> _WORK TO BE COMPLETED_
Using the data beneath this instruction, retype only the lines from the one that contains "rw [← decodeGroup0_eq_error, ←" down to the one that contains "byte are those of the row's match. -/", both included, exactly as they appear.

Stored dataset items:

Start of Block

/-! PROOFS. The statements of 30_encoding.md: decoding after encoding (R90, R102), the opcode map in its
mask form (R93 to R98), the list of unknown encodings (R100), and words written out from the map. -/

namespace Sys2Proof.Machine

/-! ### Decoding after encoding (R90, R102) -/

/-- Settles O1: the bytes put together are the canonical word again, and that word decodes to the
instruction. -/
theorem decodeAfterEncodeGivesTheInstruction :
    Obligations.DecodeAfterEncodeGivesTheInstruction := by
  intro i rest hi
  rw [encodeBytes, decode_bytesOfWord, decodeWord_encode hi]
  rfl

/-! ### The unknown encodings (R100) -/

theorem decodeGroup0_eq_error {op : Word} :
    decodeGroup0 op = .error (.unknownOpcode op) ↔ opN op ∉ [0x0, 0xE] := by
  unfold decodeGroup0
  split <;> simp_all

theorem decodeGroup8_eq_error {op : Word} :
    decodeGroup8 op = .error (.unknownOpcode op) ↔
      opN op ∈ [8, 9, 0xA, 0xB, 0xC, 0xD, 0xF] := by
  have hlt : opN op < 16 := bits_3_0_lt op
  unfold decodeGroup8
  split
  case h_10 => simp; grind
  all_goals simp [*]

theorem decodeGroupE_eq_error {op : Word} :
    decodeGroupE op = .error (.unknownOpcode op) ↔ opN op ∉ [0x1, 0xE] := by
  unfold decodeGroupE
  split <;> simp_all

theorem decodeGroupF_eq_error {op : Word} :
    decodeGroupF op = .error (.unknownOpcode op) ↔
      bits op 7 0 ∉ [0x07, 0x0A, 0x15, 0x18, 0x1E, 0x29, 0x33, 0x55, 0x65] := by
  unfold decodeGroupF
  split <;> simp_all

/-- Settles O3: of the sixteen groups only the four with a key of their own refuse a word, each by its
own list. -/
theorem decoderRefusesExactlyTheUnknownEncodings :
    Obligations.DecoderRefusesExactlyTheUnknownEncodings := by
  intro op
  have hlt : opGroup op < 16 := bits_15_12_lt op
  change _ ↔ (opGroup op = 0x0 ∧ opN op ∉ _) ∨ (opGroup op = 0x8 ∧ opN op ∈ _) ∨
    (opGroup op = 0xE ∧ opN op ∉ _) ∨ (opGroup op = 0xF ∧ _)
  rw [← decodeGroup0_eq_error, ← decodeGroup8_eq_error, ← decodeGroupE_eq_error,
    ← decodeGroupF_eq_error]
  unfold decodeWord
  split
  -- No group is above 0xF.
  case h_17 => grind
  all_goals simp [*]

/-! ### The rows of the opcode map (R93) -/

/-- A word selects a row of mask 0xF000 iff its group is the one of the row's match. -/
theorem selects_F000_iff {op m : Word} (hm : m &&& 0xF000#16 = m) :
    (OpcodeRow.mk 0xF000 m).selects op ↔ opGroup op = m.toNat / 0x1000 := by
  change op &&& 0xF000#16 = m ↔ bits op 15 12 = _
  rw [← BitVec.toNat_inj, toNat_and_F000, ← hm, toNat_and_F000]
  omega

/-- A word selects a row of mask 0xF00F iff its group and last nibble are those of the row's match. -/
theorem selects_F00F_iff {op m : Word} (hm : m &&& 0xF00F#16 = m) :
    (OpcodeRow.mk 0xF00F m).selects op ↔
      opGroup op = m.toNat / 0x1000 ∧ opN op = m.toNat % 0x10 := by
  change op &&& 0xF00F#16 = m ↔ bits op 15 12 = _ ∧ bits op 3 0 = _
  have h := bits_3_0_lt op
  have h' := bits_3_0_lt m
  rw [← BitVec.toNat_inj, toNat_and_F00F, ← hm, toNat_and_F00F]
  omega

/-- A word selects a row of mask 0xF0FF iff its group and low byte are those of the row's match. -/
theorem selects_F0FF_iff {op m : Word} (hm : m &&& 0xF0FF#16 = m) :
    (OpcodeRow.mk 0xF0FF m).selects op ↔
      opGroup op = m.toNat / 0x1000 ∧ bits op 7 0 = m.toNat % 0x100 := by
  change op &&& 0xF0FF#16 = m ↔ bits op 15 12 = _ ∧ _
  have h := bits_7_0_lt op
  have h' := bits_7_0_lt m
  rw [← BitVec.toNat_inj, toNat_and_F0FF, ← hm, toNat_and_F0FF]
  omega

theorem row_mem_opcodeRows (i : Instr) : i.row ∈ opcodeRows := by
  cases i <;> simp [Instr.row, opcodeRows]

/-! ### A decoded word selects its instruction's row -/

/-- The instruction a word decodes to has the row the word selects. -/
theorem row_selects_of_decodeWord {op : Word} {i : Instr} (h : decodeWord op = .ok i) :
    i.row.selects op := by
  unfold decodeWord at h
  split at h
  case h_1 hg | h_9 hg | h_15 hg =>
    simp only [decodeGroup0, decodeGroup8, decodeGroupE] at h
    split at h <;> cases h
    all_goals exact (selects_F00F_iff rfl).2 ⟨hg, ‹_›⟩
  case h_16 hg =>
    unfold decodeGroupF at h
    split at h <;> cases h
    all_goals exact (selects_F0FF_iff rfl).2 ⟨hg, ‹_›⟩
  all_goals cases h
  all_goals exact (selects_F000_iff rfl).2 ‹_›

End of Block

> _SOLUTION TO THE PROBLEM_
  rw [← decodeGroup0_eq_error, ← decodeGroup8_eq_error, ← decodeGroupE_eq_error,
    ← decodeGroupF_eq_error]
  unfold decodeWord
  split
  -- No group is above 0xF.
  case h_17 => grind
  all_goals simp [*]

/-! ### The rows of the opcode map (R93) -/

/-- A word selects a row of mask 0xF000 iff its group is the one of the row's match. -/
theorem selects_F000_iff {op m : Word} (hm : m &&& 0xF000#16 = m) :
    (OpcodeRow.mk 0xF000 m).selects op ↔ opGroup op = m.toNat / 0x1000 := by
  change op &&& 0xF000#16 = m ↔ bits op 15 12 = _
  rw [← BitVec.toNat_inj, toNat_and_F000, ← hm, toNat_and_F000]
  omega

/-- A word selects a row of mask 0xF00F iff its group and last nibble are those of the row's match. -/
theorem selects_F00F_iff {op m : Word} (hm : m &&& 0xF00F#16 = m) :
    (OpcodeRow.mk 0xF00F m).selects op ↔
      opGroup op = m.toNat / 0x1000 ∧ opN op = m.toNat % 0x10 := by
  change op &&& 0xF00F#16 = m ↔ bits op 15 12 = _ ∧ bits op 3 0 = _
  have h := bits_3_0_lt op
  have h' := bits_3_0_lt m
  rw [← BitVec.toNat_inj, toNat_and_F00F, ← hm, toNat_and_F00F]
  omega

/-- A word selects a row of mask 0xF0FF iff its group and low byte are those of the row's match. -/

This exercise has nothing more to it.